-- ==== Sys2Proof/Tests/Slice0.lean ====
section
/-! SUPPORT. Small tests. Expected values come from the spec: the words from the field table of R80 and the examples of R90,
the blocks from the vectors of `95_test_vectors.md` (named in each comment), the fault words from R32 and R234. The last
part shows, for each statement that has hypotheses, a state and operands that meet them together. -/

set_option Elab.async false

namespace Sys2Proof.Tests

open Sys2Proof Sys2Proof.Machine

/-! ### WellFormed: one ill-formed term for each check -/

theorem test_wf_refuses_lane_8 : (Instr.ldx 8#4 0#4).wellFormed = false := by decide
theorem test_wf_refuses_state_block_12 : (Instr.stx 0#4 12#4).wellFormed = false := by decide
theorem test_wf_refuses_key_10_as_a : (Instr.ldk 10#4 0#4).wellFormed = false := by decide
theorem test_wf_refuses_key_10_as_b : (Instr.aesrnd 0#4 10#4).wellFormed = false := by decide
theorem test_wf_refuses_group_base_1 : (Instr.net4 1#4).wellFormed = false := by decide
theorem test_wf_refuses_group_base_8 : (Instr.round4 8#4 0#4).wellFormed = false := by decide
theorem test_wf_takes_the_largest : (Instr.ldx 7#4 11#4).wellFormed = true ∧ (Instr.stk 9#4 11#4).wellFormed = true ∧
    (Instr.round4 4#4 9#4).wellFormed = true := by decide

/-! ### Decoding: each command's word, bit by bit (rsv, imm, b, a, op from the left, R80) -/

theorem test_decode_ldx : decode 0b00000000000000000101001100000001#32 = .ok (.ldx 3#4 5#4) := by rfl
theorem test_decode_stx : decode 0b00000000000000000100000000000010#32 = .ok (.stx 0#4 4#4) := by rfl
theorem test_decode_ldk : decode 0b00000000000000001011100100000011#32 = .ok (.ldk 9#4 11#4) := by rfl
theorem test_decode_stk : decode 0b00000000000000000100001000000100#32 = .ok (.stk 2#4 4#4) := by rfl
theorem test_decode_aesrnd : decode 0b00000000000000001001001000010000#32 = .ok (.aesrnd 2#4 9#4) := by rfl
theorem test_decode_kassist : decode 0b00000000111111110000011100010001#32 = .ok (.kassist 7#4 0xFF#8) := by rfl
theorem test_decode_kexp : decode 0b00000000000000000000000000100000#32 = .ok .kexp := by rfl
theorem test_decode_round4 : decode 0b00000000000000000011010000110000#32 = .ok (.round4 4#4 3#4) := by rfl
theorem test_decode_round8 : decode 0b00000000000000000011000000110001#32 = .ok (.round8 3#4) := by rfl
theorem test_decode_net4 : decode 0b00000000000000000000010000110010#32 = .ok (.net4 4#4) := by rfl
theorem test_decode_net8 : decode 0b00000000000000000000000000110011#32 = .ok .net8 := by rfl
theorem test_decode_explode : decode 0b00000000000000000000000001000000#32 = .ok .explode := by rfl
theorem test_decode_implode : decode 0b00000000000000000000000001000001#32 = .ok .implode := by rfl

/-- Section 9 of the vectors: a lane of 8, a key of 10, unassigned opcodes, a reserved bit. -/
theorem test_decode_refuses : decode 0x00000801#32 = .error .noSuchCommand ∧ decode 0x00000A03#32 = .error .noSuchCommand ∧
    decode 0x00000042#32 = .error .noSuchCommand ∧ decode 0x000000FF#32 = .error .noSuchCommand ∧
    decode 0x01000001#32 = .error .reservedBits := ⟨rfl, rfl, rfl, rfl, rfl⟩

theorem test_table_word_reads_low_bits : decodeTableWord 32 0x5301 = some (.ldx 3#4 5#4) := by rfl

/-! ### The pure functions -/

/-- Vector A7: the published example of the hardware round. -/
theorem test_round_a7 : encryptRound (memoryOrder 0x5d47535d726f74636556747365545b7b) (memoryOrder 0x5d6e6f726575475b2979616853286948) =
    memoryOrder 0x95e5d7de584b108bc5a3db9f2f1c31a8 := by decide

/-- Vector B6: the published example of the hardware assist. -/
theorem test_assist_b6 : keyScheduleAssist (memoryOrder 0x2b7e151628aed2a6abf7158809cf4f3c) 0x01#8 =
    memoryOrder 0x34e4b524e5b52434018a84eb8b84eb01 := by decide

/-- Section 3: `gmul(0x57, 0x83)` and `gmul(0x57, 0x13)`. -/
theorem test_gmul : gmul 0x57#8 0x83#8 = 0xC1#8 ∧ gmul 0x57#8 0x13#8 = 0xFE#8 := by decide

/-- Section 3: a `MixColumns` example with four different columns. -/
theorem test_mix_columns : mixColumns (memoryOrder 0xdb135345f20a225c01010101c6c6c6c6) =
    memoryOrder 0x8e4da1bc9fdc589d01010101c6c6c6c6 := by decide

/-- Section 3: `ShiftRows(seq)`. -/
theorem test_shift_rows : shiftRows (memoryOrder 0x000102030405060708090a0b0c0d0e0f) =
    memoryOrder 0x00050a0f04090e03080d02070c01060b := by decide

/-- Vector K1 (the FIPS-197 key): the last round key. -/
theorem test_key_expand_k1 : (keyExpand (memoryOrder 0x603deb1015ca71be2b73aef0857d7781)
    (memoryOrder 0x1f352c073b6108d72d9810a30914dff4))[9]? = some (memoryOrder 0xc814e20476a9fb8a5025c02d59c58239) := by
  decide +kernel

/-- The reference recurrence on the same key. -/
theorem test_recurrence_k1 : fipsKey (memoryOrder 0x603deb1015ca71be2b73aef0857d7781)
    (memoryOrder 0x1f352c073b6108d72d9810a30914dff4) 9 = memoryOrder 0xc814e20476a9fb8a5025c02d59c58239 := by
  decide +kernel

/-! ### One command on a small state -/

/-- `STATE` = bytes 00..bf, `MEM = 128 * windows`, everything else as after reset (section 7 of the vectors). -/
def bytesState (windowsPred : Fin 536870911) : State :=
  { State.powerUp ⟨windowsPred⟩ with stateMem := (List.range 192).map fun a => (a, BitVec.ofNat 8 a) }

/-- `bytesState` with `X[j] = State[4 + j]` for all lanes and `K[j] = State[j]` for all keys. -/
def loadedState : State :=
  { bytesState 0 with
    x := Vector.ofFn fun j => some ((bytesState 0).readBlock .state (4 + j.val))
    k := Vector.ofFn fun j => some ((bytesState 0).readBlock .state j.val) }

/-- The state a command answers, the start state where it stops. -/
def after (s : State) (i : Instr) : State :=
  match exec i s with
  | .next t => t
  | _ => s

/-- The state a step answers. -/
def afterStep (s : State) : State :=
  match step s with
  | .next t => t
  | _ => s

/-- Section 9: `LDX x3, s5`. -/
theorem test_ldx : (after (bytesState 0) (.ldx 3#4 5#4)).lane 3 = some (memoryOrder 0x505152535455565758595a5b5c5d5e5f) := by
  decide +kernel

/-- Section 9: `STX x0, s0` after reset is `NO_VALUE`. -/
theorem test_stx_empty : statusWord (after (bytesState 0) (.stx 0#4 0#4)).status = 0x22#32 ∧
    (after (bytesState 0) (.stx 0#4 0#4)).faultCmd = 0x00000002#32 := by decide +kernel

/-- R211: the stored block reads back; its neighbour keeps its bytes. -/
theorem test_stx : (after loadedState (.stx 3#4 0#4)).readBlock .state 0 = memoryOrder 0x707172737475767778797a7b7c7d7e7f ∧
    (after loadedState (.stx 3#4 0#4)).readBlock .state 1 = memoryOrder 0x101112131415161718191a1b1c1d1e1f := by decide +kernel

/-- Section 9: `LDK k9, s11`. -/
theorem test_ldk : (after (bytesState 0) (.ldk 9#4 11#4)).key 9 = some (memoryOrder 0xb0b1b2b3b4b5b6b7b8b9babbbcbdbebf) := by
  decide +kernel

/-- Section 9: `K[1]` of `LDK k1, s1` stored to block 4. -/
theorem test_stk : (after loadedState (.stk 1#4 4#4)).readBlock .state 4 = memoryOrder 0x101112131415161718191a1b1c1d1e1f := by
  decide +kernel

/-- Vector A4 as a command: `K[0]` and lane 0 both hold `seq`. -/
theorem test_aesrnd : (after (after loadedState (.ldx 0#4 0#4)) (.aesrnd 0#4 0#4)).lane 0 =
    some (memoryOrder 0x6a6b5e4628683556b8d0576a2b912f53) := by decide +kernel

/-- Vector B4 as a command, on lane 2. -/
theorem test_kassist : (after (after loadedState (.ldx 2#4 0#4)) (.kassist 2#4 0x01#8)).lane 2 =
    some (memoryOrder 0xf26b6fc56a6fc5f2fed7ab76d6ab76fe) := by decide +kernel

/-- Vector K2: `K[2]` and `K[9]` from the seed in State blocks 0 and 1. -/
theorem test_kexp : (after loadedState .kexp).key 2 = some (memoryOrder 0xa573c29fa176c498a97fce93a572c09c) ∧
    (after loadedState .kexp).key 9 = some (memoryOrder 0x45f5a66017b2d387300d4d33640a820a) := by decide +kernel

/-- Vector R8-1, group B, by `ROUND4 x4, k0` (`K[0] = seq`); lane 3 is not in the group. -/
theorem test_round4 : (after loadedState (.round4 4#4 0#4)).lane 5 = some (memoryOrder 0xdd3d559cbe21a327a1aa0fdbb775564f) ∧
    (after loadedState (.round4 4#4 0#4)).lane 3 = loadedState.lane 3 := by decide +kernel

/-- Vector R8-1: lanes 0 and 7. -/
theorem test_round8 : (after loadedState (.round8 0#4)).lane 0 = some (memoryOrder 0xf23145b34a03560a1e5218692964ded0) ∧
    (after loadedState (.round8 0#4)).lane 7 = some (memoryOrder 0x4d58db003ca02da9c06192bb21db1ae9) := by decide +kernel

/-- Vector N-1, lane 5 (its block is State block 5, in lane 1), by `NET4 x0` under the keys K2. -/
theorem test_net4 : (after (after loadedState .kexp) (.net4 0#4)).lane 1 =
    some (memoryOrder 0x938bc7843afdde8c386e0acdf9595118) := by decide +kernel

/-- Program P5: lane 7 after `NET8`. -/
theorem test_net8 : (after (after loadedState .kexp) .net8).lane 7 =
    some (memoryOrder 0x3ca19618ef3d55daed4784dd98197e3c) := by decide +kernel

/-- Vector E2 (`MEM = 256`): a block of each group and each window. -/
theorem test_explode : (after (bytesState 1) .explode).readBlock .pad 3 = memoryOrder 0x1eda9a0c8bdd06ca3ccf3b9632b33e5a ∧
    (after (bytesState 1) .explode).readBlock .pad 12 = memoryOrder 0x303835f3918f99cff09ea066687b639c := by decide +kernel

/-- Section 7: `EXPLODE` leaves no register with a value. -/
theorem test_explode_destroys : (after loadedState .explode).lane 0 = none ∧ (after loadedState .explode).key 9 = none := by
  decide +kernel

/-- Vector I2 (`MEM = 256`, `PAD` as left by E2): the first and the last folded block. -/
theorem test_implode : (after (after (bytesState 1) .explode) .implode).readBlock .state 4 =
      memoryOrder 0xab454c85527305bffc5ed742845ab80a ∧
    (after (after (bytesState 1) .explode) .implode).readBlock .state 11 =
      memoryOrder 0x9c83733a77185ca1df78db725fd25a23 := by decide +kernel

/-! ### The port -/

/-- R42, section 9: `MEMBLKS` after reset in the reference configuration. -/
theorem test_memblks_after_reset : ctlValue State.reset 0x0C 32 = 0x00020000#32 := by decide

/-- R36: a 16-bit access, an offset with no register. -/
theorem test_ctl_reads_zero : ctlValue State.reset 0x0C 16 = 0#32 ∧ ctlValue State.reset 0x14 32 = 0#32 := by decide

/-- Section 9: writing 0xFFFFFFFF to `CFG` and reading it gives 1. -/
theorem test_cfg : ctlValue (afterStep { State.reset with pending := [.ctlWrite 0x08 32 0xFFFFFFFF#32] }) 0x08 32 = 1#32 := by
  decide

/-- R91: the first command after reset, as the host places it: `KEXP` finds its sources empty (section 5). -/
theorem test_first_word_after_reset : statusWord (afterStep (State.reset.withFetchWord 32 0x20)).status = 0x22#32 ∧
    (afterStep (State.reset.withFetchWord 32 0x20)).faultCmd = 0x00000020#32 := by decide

---

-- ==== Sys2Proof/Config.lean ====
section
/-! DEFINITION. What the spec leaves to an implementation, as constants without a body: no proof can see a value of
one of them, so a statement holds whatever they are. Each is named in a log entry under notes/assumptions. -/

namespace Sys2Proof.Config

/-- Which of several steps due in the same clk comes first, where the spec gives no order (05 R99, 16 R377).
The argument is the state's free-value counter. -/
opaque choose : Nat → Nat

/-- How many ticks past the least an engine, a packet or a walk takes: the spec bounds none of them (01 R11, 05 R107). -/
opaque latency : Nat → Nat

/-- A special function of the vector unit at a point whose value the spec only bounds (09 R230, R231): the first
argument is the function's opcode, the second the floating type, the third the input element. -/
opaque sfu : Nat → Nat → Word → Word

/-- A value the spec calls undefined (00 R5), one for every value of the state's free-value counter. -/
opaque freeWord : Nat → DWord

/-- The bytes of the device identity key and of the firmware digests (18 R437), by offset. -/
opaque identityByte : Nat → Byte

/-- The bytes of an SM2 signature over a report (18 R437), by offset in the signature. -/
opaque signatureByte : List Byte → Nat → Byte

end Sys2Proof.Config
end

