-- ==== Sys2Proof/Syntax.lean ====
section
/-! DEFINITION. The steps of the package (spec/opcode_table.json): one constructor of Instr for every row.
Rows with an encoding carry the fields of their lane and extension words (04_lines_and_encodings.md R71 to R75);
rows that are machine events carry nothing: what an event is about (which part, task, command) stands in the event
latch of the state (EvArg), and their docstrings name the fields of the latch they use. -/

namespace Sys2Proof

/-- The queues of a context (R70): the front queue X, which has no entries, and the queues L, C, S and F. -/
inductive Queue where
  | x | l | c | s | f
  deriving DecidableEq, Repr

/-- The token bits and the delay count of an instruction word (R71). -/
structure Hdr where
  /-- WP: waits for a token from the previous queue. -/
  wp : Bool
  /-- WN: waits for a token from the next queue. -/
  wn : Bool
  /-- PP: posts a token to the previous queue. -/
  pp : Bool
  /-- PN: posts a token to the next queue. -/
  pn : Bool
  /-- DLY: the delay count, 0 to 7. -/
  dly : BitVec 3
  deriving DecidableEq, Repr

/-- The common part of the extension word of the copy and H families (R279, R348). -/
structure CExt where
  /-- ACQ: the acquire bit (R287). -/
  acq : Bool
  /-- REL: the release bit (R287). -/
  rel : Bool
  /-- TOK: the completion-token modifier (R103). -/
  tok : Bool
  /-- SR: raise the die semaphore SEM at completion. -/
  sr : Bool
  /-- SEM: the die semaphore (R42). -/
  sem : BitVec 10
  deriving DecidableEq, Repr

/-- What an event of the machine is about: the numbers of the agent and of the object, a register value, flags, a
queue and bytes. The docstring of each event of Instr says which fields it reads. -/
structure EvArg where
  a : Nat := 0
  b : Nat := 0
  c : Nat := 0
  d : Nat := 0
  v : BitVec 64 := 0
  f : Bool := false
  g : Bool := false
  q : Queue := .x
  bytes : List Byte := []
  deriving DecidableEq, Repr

* * *

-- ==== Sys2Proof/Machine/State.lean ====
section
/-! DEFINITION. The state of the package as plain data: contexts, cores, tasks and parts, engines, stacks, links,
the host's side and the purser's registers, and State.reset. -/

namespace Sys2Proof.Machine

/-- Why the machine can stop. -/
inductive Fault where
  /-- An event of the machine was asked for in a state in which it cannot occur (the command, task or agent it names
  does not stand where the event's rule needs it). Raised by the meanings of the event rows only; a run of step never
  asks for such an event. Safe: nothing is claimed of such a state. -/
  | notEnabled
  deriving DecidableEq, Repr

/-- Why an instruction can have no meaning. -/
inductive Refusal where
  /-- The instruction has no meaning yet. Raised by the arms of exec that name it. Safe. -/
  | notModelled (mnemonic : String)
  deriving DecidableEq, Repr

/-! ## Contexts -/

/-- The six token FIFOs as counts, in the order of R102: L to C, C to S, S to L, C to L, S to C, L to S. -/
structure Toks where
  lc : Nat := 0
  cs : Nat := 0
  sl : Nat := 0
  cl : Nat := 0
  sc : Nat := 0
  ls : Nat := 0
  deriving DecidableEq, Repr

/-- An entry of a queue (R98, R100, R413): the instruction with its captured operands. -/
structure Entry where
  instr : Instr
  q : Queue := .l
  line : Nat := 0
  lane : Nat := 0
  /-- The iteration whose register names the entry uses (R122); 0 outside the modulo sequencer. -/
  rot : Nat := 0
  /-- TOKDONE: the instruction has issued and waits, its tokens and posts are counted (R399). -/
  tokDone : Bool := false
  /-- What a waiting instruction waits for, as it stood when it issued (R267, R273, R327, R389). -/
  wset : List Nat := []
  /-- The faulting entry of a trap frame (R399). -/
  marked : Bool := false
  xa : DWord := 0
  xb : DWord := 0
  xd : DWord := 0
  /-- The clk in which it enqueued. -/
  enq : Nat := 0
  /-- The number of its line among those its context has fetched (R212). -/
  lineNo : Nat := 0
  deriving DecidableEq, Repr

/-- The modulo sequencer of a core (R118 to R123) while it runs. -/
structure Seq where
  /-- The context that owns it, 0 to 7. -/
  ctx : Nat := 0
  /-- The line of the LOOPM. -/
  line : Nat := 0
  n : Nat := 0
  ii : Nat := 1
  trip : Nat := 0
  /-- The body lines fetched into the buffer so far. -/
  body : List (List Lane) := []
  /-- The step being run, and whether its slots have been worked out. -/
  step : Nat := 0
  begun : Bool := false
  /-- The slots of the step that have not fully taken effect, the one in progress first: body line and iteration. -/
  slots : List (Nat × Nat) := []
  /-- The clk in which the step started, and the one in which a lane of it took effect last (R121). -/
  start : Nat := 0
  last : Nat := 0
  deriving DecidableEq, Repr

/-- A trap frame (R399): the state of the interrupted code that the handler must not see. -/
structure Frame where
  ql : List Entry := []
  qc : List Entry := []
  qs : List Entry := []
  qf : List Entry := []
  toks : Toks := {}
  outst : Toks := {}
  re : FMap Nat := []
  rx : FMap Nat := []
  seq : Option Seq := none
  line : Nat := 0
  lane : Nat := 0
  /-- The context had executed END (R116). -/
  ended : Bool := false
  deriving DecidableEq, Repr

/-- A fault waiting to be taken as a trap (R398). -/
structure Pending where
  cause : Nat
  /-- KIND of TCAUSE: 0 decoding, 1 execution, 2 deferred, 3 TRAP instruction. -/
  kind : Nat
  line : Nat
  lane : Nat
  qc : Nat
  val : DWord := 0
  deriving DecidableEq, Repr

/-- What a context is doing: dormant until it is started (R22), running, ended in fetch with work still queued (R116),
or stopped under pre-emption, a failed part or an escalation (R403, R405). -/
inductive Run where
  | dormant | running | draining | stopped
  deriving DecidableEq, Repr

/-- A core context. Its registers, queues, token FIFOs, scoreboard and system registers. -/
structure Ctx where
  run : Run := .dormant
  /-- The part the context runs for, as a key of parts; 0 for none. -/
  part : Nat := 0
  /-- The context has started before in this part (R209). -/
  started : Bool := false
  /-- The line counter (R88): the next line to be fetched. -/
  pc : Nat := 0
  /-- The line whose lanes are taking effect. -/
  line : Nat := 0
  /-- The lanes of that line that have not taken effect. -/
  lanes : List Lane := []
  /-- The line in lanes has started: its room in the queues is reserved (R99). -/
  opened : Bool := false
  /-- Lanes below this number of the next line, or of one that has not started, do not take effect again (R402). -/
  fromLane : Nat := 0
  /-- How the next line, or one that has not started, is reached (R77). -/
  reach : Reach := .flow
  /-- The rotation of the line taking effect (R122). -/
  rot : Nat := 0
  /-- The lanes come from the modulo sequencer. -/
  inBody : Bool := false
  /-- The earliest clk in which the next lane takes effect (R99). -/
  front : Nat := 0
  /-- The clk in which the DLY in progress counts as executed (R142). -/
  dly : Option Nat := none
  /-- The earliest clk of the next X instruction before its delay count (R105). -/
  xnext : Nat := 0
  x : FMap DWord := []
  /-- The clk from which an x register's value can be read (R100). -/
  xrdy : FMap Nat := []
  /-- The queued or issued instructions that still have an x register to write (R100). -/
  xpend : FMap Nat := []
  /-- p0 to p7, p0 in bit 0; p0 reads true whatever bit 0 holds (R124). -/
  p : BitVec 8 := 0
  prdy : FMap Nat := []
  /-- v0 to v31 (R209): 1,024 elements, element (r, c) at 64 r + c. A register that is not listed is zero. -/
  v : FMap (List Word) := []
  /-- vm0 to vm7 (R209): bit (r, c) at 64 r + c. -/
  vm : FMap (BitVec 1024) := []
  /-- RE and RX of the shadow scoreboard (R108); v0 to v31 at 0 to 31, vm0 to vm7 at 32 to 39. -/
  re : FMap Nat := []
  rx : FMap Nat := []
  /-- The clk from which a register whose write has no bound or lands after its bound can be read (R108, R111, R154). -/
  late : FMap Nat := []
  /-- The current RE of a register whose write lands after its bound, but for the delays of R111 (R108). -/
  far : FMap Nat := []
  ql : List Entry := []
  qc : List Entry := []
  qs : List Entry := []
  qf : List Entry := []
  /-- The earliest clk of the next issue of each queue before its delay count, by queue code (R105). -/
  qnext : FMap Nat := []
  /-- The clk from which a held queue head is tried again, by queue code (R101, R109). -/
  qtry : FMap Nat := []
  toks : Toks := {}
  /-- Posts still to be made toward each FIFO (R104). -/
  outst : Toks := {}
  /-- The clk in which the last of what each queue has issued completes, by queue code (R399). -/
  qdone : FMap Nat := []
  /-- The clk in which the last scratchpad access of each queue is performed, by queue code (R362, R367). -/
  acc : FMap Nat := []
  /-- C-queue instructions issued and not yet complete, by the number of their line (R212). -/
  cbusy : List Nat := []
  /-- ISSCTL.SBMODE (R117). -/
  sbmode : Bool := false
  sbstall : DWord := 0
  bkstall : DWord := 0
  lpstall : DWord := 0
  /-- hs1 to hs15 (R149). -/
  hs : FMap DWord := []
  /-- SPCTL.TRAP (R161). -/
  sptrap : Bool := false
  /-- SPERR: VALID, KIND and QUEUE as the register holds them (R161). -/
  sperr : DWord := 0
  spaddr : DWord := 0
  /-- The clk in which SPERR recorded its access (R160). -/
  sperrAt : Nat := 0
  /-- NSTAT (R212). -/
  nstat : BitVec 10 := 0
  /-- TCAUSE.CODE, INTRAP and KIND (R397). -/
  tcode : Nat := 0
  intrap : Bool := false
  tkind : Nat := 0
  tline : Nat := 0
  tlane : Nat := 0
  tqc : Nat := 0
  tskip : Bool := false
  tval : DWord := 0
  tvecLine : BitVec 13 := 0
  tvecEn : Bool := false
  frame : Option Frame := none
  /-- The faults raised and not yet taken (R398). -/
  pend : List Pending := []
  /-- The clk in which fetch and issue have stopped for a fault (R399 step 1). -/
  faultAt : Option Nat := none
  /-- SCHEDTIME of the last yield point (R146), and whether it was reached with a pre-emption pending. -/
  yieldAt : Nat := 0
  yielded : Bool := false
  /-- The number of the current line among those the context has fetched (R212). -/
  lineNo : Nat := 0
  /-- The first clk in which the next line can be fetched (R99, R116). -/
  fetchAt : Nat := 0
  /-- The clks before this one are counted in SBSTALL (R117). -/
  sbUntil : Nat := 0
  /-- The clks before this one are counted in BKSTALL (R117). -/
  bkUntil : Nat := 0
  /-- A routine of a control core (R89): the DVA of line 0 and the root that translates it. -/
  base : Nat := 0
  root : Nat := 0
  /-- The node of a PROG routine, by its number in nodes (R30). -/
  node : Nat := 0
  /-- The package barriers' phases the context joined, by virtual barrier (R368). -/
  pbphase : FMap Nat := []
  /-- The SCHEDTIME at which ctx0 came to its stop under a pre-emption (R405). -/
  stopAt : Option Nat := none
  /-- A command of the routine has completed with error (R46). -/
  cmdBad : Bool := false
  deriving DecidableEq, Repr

*Work to be completed:* Using the entries above, give again exactly the lines from the line holding "dly : Option Nat := none" through the line holding "xrdy : FMap Nat := []". Include both end lines and nothing else.

*Response area:*
  dly : Option Nat := none
  /-- The earliest clk of the next X instruction before its delay count (R105). -/
  xnext : Nat := 0
  x : FMap DWord := []
  /-- The clk from which an x register's value can be read (R100). -/
  xrdy : FMap Nat := []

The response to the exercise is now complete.